ENTRIES PROVIDED =
/-! ## Hub.incSat -/

@[simp] theorem Hub.incSat_err (h : Hub) (f : Fld) (n : Nat) : (h.incSat f n).err = h.err := rfl
@[simp] theorem Hub.incSat_tal (h : Hub) (f : Fld) (n : Nat) : (h.incSat f n).tal = h.tal := rfl
@[simp] theorem Hub.incSat_esc (h : Hub) (f : Fld) (n : Nat) : (h.incSat f n).esc = h.esc := rfl
@[simp] theorem Hub.incSat_cust (h : Hub) (f : Fld) (n : Nat) : (h.incSat f n).cust = h.cust := rfl
@[simp] theorem Hub.incSat_box (h : Hub) (f : Fld) (n : Nat) : (h.incSat f n).box = h.box := rfl
@[simp] theorem Hub.incSat_upd (h : Hub) (f : Fld) (n : Nat) : (h.incSat f n).upd = h.upd := rfl
@[simp] theorem Hub.incSat_time (h : Hub) (f : Fld) (n : Nat) : (h.incSat f n).time = h.time := rfl
@[simp] theorem Hub.incSat_hif (h : Hub) (f : Fld) (n : Nat) : (h.incSat f n).hif = h.hif := rfl
@[simp] theorem Hub.incSat_swc (h : Hub) (f : Fld) (n : Nat) : (h.incSat f n).swc = h.swc := rfl
@[simp] theorem Hub.incSat_tun (h : Hub) (f : Fld) (n : Nat) : (h.incSat f n).tun = h.tun := rfl
@[simp] theorem Hub.incSat_mgmtWait (h : Hub) (f : Fld) (n : Nat) : (h.incSat f n).mgmtWait = h.mgmtWait := rfl
@[simp] theorem Hub.incSat_rt (h : Hub) (f : Fld) (n : Nat) : (h.incSat f n).rt = h.rt := rfl
@[simp] theorem Hub.incSat_pth (h : Hub) (f : Fld) (n : Nat) : (h.incSat f n).pth = h.pth := rfl
@[simp] theorem Hub.incSat_dep (h : Hub) (f : Fld) (n : Nat) : (h.incSat f n).dep = h.dep := rfl
@[simp] theorem Hub.incSat_groups (h : Hub) (f : Fld) (n : Nat) : (h.incSat f n).groups = h.groups := rfl
@[simp] theorem Hub.incSat_cvy (h : Hub) (f : Fld) (n : Nat) : (h.incSat f n).cvy = h.cvy := rfl
@[simp] theorem Hub.incSat_msixOpen (h : Hub) (f : Fld) (n : Nat) : (h.incSat f n).msixOpen = h.msixOpen := rfl
@[simp] theorem Hub.incSat_msixPend (h : Hub) (f : Fld) (n : Nat) : (h.incSat f n).msixPend = h.msixPend := rfl
@[simp] theorem Hub.incSat_fault (h : Hub) (f : Fld) (n : Nat) : (h.incSat f n).fault = h.fault := rfl
@[simp] theorem Hub.incSat_trunks (h : Hub) (f : Fld) (n : Nat) : (h.incSat f n).trunks = h.trunks := rfl
@[simp] theorem Hub.incSat_pcs (h : Hub) (f : Fld) (n : Nat) : (h.incSat f n).pcs = h.pcs := rfl
@[simp] theorem Hub.incSat_porter (h : Hub) (f : Fld) (n : Nat) : (h.incSat f n).porter = h.porter := rfl
@[simp] theorem Hub.incSat_lnt (h : Hub) (f : Fld) (n : Nat) : (h.incSat f n).lnt = h.lnt := rfl
@[simp] theorem Hub.incSat_usb (h : Hub) (f : Fld) (n : Nat) : (h.incSat f n).usb = h.usb := rfl
@[simp] theorem Hub.incSat_pci (h : Hub) (f : Fld) (n : Nat) : (h.incSat f n).pci = h.pci := rfl
@[simp] theorem Hub.incSat_fry (h : Hub) (f : Fld) (n : Nat) : (h.incSat f n).fry = h.fry := rfl
@[simp] theorem Hub.incSat_edge (h : Hub) (f : Fld) (n : Nat) : (h.incSat f n).edge = h.edge := rfl
@[simp] theorem Hub.incSat_seq (h : Hub) (f : Fld) (n : Nat) : (h.incSat f n).seq = h.seq := rfl
@[simp] theorem Hub.incSat_cal (h : Hub) (f : Fld) (n : Nat) : (h.incSat f n).cal = h.cal := rfl
@[simp] theorem Hub.incSat_xing (h : Hub) (f : Fld) (n : Nat) : (h.incSat f n).xing = h.xing := rfl
@[simp] theorem Hub.incSat_serial (h : Hub) (f : Fld) (n : Nat) : (h.incSat f n).serial = h.serial := rfl
@[simp] theorem Hub.incSat_free (h : Hub) (f : Fld) (n : Nat) : (h.incSat f n).free = h.free := rfl
@[simp] theorem Hub.incSat_out (h : Hub) (f : Fld) (n : Nat) : (h.incSat f n).out = h.out := rfl

/-! ## Hub.emit -/

@[simp] theorem Hub.emit_regs (h : Hub) (e : Emit) : (h.emit e).regs = h.regs := rfl
@[simp] theorem Hub.emit_err (h : Hub) (e : Emit) : (h.emit e).err = h.err := rfl
@[simp] theorem Hub.emit_tal (h : Hub) (e : Emit) : (h.emit e).tal = h.tal := rfl
@[simp] theorem Hub.emit_esc (h : Hub) (e : Emit) : (h.emit e).esc = h.esc := rfl
@[simp] theorem Hub.emit_cust (h : Hub) (e : Emit) : (h.emit e).cust = h.cust := rfl
@[simp] theorem Hub.emit_box (h : Hub) (e : Emit) : (h.emit e).box = h.box := rfl
@[simp] theorem Hub.emit_upd (h : Hub) (e : Emit) : (h.emit e).upd = h.upd := rfl
@[simp] theorem Hub.emit_time (h : Hub) (e : Emit) : (h.emit e).time = h.time := rfl
@[simp] theorem Hub.emit_hif (h : Hub) (e : Emit) : (h.emit e).hif = h.hif := rfl
@[simp] theorem Hub.emit_swc (h : Hub) (e : Emit) : (h.emit e).swc = h.swc := rfl
@[simp] theorem Hub.emit_tun (h : Hub) (e : Emit) : (h.emit e).tun = h.tun := rfl
@[simp] theorem Hub.emit_mgmtWait (h : Hub) (e : Emit) : (h.emit e).mgmtWait = h.mgmtWait := rfl
@[simp] theorem Hub.emit_rt (h : Hub) (e : Emit) : (h.emit e).rt = h.rt := rfl
@[simp] theorem Hub.emit_pth (h : Hub) (e : Emit) : (h.emit e).pth = h.pth := rfl
@[simp] theorem Hub.emit_dep (h : Hub) (e : Emit) : (h.emit e).dep = h.dep := rfl
@[simp] theorem Hub.emit_groups (h : Hub) (e : Emit) : (h.emit e).groups = h.groups := rfl
@[simp] theorem Hub.emit_cvy (h : Hub) (e : Emit) : (h.emit e).cvy = h.cvy := rfl
@[simp] theorem Hub.emit_msixOpen (h : Hub) (e : Emit) : (h.emit e).msixOpen = h.msixOpen := rfl
@[simp] theorem Hub.emit_msixPend (h : Hub) (e : Emit) : (h.emit e).msixPend = h.msixPend := rfl
@[simp] theorem Hub.emit_fault (h : Hub) (e : Emit) : (h.emit e).fault = h.fault := rfl
@[simp] theorem Hub.emit_trunks (h : Hub) (e : Emit) : (h.emit e).trunks = h.trunks := rfl
@[simp] theorem Hub.emit_pcs (h : Hub) (e : Emit) : (h.emit e).pcs = h.pcs := rfl
@[simp] theorem Hub.emit_porter (h : Hub) (e : Emit) : (h.emit e).porter = h.porter := rfl
@[simp] theorem Hub.emit_lnt (h : Hub) (e : Emit) : (h.emit e).lnt = h.lnt := rfl
@[simp] theorem Hub.emit_usb (h : Hub) (e : Emit) : (h.emit e).usb = h.usb := rfl
@[simp] theorem Hub.emit_pci (h : Hub) (e : Emit) : (h.emit e).pci = h.pci := rfl
@[simp] theorem Hub.emit_fry (h : Hub) (e : Emit) : (h.emit e).fry = h.fry := rfl
@[simp] theorem Hub.emit_edge (h : Hub) (e : Emit) : (h.emit e).edge = h.edge := rfl
@[simp] theorem Hub.emit_seq (h : Hub) (e : Emit) : (h.emit e).seq = h.seq := rfl
@[simp] theorem Hub.emit_cal (h : Hub) (e : Emit) : (h.emit e).cal = h.cal := rfl
@[simp] theorem Hub.emit_xing (h : Hub) (e : Emit) : (h.emit e).xing = h.xing := rfl
@[simp] theorem Hub.emit_serial (h : Hub) (e : Emit) : (h.emit e).serial = h.serial := rfl
@[simp] theorem Hub.emit_free (h : Hub) (e : Emit) : (h.emit e).free = h.free := rfl

@[simp] theorem Hub.emit_out (h : Hub) (e : Emit) : (h.emit e).out = h.out ++ [e] := rfl

/-! ## Drawing a free value -/

@[simp] theorem Hub.draw_regs (h : Hub) : h.draw.2.regs = h.regs := rfl
@[simp] theorem Hub.draw_err (h : Hub) : h.draw.2.err = h.err := rfl
@[simp] theorem Hub.draw_tal (h : Hub) : h.draw.2.tal = h.tal := rfl
@[simp] theorem Hub.draw_esc (h : Hub) : h.draw.2.esc = h.esc := rfl
@[simp] theorem Hub.draw_cust (h : Hub) : h.draw.2.cust = h.cust := rfl
@[simp] theorem Hub.draw_box (h : Hub) : h.draw.2.box = h.box := rfl
@[simp] theorem Hub.draw_upd (h : Hub) : h.draw.2.upd = h.upd := rfl
@[simp] theorem Hub.draw_time (h : Hub) : h.draw.2.time = h.time := rfl
@[simp] theorem Hub.draw_hif (h : Hub) : h.draw.2.hif = h.hif := rfl
@[simp] theorem Hub.draw_swc (h : Hub) : h.draw.2.swc = h.swc := rfl
@[simp] theorem Hub.draw_tun (h : Hub) : h.draw.2.tun = h.tun := rfl
@[simp] theorem Hub.draw_mgmtWait (h : Hub) : h.draw.2.mgmtWait = h.mgmtWait := rfl
@[simp] theorem Hub.draw_rt (h : Hub) : h.draw.2.rt = h.rt := rfl
@[simp] theorem Hub.draw_pth (h : Hub) : h.draw.2.pth = h.pth := rfl
@[simp] theorem Hub.draw_dep (h : Hub) : h.draw.2.dep = h.dep := rfl
@[simp] theorem Hub.draw_groups (h : Hub) : h.draw.2.groups = h.groups := rfl
@[simp] theorem Hub.draw_cvy (h : Hub) : h.draw.2.cvy = h.cvy := rfl
@[simp] theorem Hub.draw_msixOpen (h : Hub) : h.draw.2.msixOpen = h.msixOpen := rfl
@[simp] theorem Hub.draw_msixPend (h : Hub) : h.draw.2.msixPend = h.msixPend := rfl
@[simp] theorem Hub.draw_fault (h : Hub) : h.draw.2.fault = h.fault := rfl
@[simp] theorem Hub.draw_trunks (h : Hub) : h.draw.2.trunks = h.trunks := rfl
@[simp] theorem Hub.draw_pcs (h : Hub) : h.draw.2.pcs = h.pcs := rfl
@[simp] theorem Hub.draw_porter (h : Hub) : h.draw.2.porter = h.porter := rfl
@[simp] theorem Hub.draw_lnt (h : Hub) : h.draw.2.lnt = h.lnt := rfl
@[simp] theorem Hub.draw_usb (h : Hub) : h.draw.2.usb = h.usb := rfl
@[simp] theorem Hub.draw_pci (h : Hub) : h.draw.2.pci = h.pci := rfl
@[simp] theorem Hub.draw_fry (h : Hub) : h.draw.2.fry = h.fry := rfl
@[simp] theorem Hub.draw_edge (h : Hub) : h.draw.2.edge = h.edge := rfl
@[simp] theorem Hub.draw_seq (h : Hub) : h.draw.2.seq = h.seq := rfl
@[simp] theorem Hub.draw_cal (h : Hub) : h.draw.2.cal = h.cal := rfl
@[simp] theorem Hub.draw_xing (h : Hub) : h.draw.2.xing = h.xing := rfl
@[simp] theorem Hub.draw_serial (h : Hub) : h.draw.2.serial = h.serial := rfl
@[simp] theorem Hub.draw_free (h : Hub) : h.draw.2.free = h.free + 1 := rfl
@[simp] theorem Hub.draw_out (h : Hub) : h.draw.2.out = h.out := rfl

/-! ## Reading registers -/

/-- The word just written. -/
@[simp] theorem Hub.reg_setReg_same (h : Hub) (k : Nat) (w : Word) : (h.setReg k w).reg k = w := Laws.get_set_same _ _ _

/-- Another register than the one written. -/
theorem Hub.reg_setReg_other (h : Hub) (k j : Nat) (w : Word) (hj : j ≠ k) : (h.setReg k w).reg j = h.reg j :=
  Laws.get_set_other _ _ _ _ hj

/-- The field just written, cut to its width. -/
theorem Hub.get_set_same (h : Hub) (f : Fld) (v : Nat) (hf : f.lo + f.width ≤ 32) : (h.set f v).get f = v % 2 ^ f.width :=
  Laws.getF_setF_same _ _ _ hf

/-- A field of another register, or other bits of the same one. -/
theorem Hub.get_set_other (h : Hub) (f g : Fld) (v : Nat)
    (hg : g.off ≠ f.off ∨ f.lo + f.width ≤ g.lo ∨ g.lo + g.width ≤ f.lo) : (h.set f v).get g = h.get g :=
  Laws.getF_setF_other _ _ _ _ hg

/-- A field of another register than the one written. -/
theorem Hub.get_setReg_other (h : Hub) (k : Nat) (w : Word) (g : Fld) (hg : g.off ≠ k) : (h.setReg k w).get g = h.get g := by
  simp only [Hub.get, Hub.setReg, RegFile.getF]; rw [Laws.get_set_other _ _ _ _ hg]

/-- A register other than the one whose field is written. -/
theorem Hub.reg_set_other (h : Hub) (f : Fld) (v j : Nat) (hj : j ≠ f.off) : (h.set f v).reg j = h.reg j :=
  Laws.get_set_other _ _ _ _ hj

/-- The outbox does not bear on registers. -/
@[simp] theorem Hub.get_emit (h : Hub) (e : Emit) (f : Fld) : (h.emit e).get f = h.get f := rfl

/-- Nor on whole registers. -/
@[simp] theorem Hub.reg_emit (h : Hub) (e : Emit) (k : Nat) : (h.emit e).reg k = h.reg k := rfl

/-- Nor does a draw. -/
@[simp] theorem Hub.get_draw (h : Hub) (f : Fld) : h.draw.2.get f = h.get f := rfl

/-- The register file after a field is written. -/
@[simp] theorem Hub.set_regs (h : Hub) (f : Fld) (v : Nat) : (h.set f v).regs = h.regs.setF f v := rfl

/-- The register file after a register is written. -/
@[simp] theorem Hub.setReg_regs (h : Hub) (k : Nat) (w : Word) : (h.setReg k w).regs = h.regs.set k w := rfl

/-- Fields depend on the register file alone. -/
theorem Hub.get_congr {h h' : Hub} (hr : h.regs = h'.regs) (f : Fld) : h.get f = h'.get f := by simp [Hub.get, hr]

/-! ## The shapes of commands -/

/-- A command on the hub alone answers. -/
theorem State.up_next (s : State) (f : Hub → Hub) : s.up f = .next { s with hub := f s.hub } := rfl

/-- A command on the hub alone leaves what survives power-off, and the queue. -/
theorem State.up_frame (s t : State) (f : Hub → Hub) (h : s.up f = .next t) : t.nv = s.nv ∧ t.pending = s.pending := by
  cases h; exact ⟨rfl, rfl⟩

/-- A register write of a master leaves what survives power-off, and the queue. -/
theorem State.wr_frame (s t : State) (w : Who) (off : Nat) (f : Hub → Hub) (h : s.wr w off f = .next t) :
    t.nv = s.nv ∧ t.pending = s.pending := by
  cases h; exact ⟨rfl, rfl⟩

/-- A register read of a master leaves what survives power-off, and the queue. -/
theorem State.rd_frame (s t : State) (w : Who) (off : Nat) (f : Hub → Hub × Word) (h : s.rd w off f = .next t) :
    t.nv = s.nv ∧ t.pending = s.pending := by
  cases h; exact ⟨rfl, rfl⟩

/-! ## Register accesses -/

/-- A write that passes the gate and its post has its register's effect. -/
theorem Hub.writeBy_pass (h : Hub) (lc : Nat) (w : Who) (off : Nat) (f : Hub → Hub)
    (hg : h.gate w off .write = .pass) (hc : h.check lc w off .write = (h, true)) : h.writeBy lc w off f = f (h.wakeFor off) := by
  simp [Hub.writeBy, hg, hc]

/-- A read that passes the gate and its post answers its register's value. -/
theorem Hub.readBy_pass (h : Hub) (lc : Nat) (w : Who) (off : Nat) (f : Hub → Hub × Word)
    (hg : h.gate w off .read = .pass) (hc : h.check lc w off .read = (h, true)) : h.readBy lc w off f = f (h.wakeFor off) := by
  simp [Hub.readBy, hg, hc]

/-- A write that the gate turns away in silence changes nothing. -/
theorem Hub.writeBy_silent (h : Hub) (lc : Nat) (w : Who) (off : Nat) (f : Hub → Hub)
    (hg : h.gate w off .write = .silent) : h.writeBy lc w off f = h := by
  simp [Hub.writeBy, hg]

/-- A write that a post denies leaves the denial's record only. -/
theorem Hub.writeBy_denied (h h' : Hub) (lc : Nat) (w : Who) (off : Nat) (f : Hub → Hub)
    (hg : h.gate w off .write ≠ .silent) (hc : h.check lc w off .write = (h', false)) : h.writeBy lc w off f = h' := by
  unfold Hub.writeBy
  split
  · next hs => exact absurd hs hg
  · simp [hc]

/-- A write that M9 drops leaves a CONFIG_FROZEN record only. -/
theorem Hub.writeBy_frozen (h : Hub) (lc : Nat) (w : Who) (off : Nat) (f : Hub → Hub)
    (hg : h.gate w off .write = .frozen) (hc : h.check lc w off .write = (h, true)) :
    h.writeBy lc w off f = h.raise .configFrozen 0x00 noPort off := by
  simp [Hub.writeBy, hg, hc]

end Sys2Proof.Machine
end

PROBLEM DESCRIPTION =
Filter the lines above so that only those with the string "survives" remain, then copy them.

REPLY TO THE EXERCISE =
/-- A command on the hub alone leaves what survives power-off, and the queue. -/
/-- A register write of a master leaves what survives power-off, and the queue. -/
/-- A register read of a master leaves what survives power-off, and the queue. -/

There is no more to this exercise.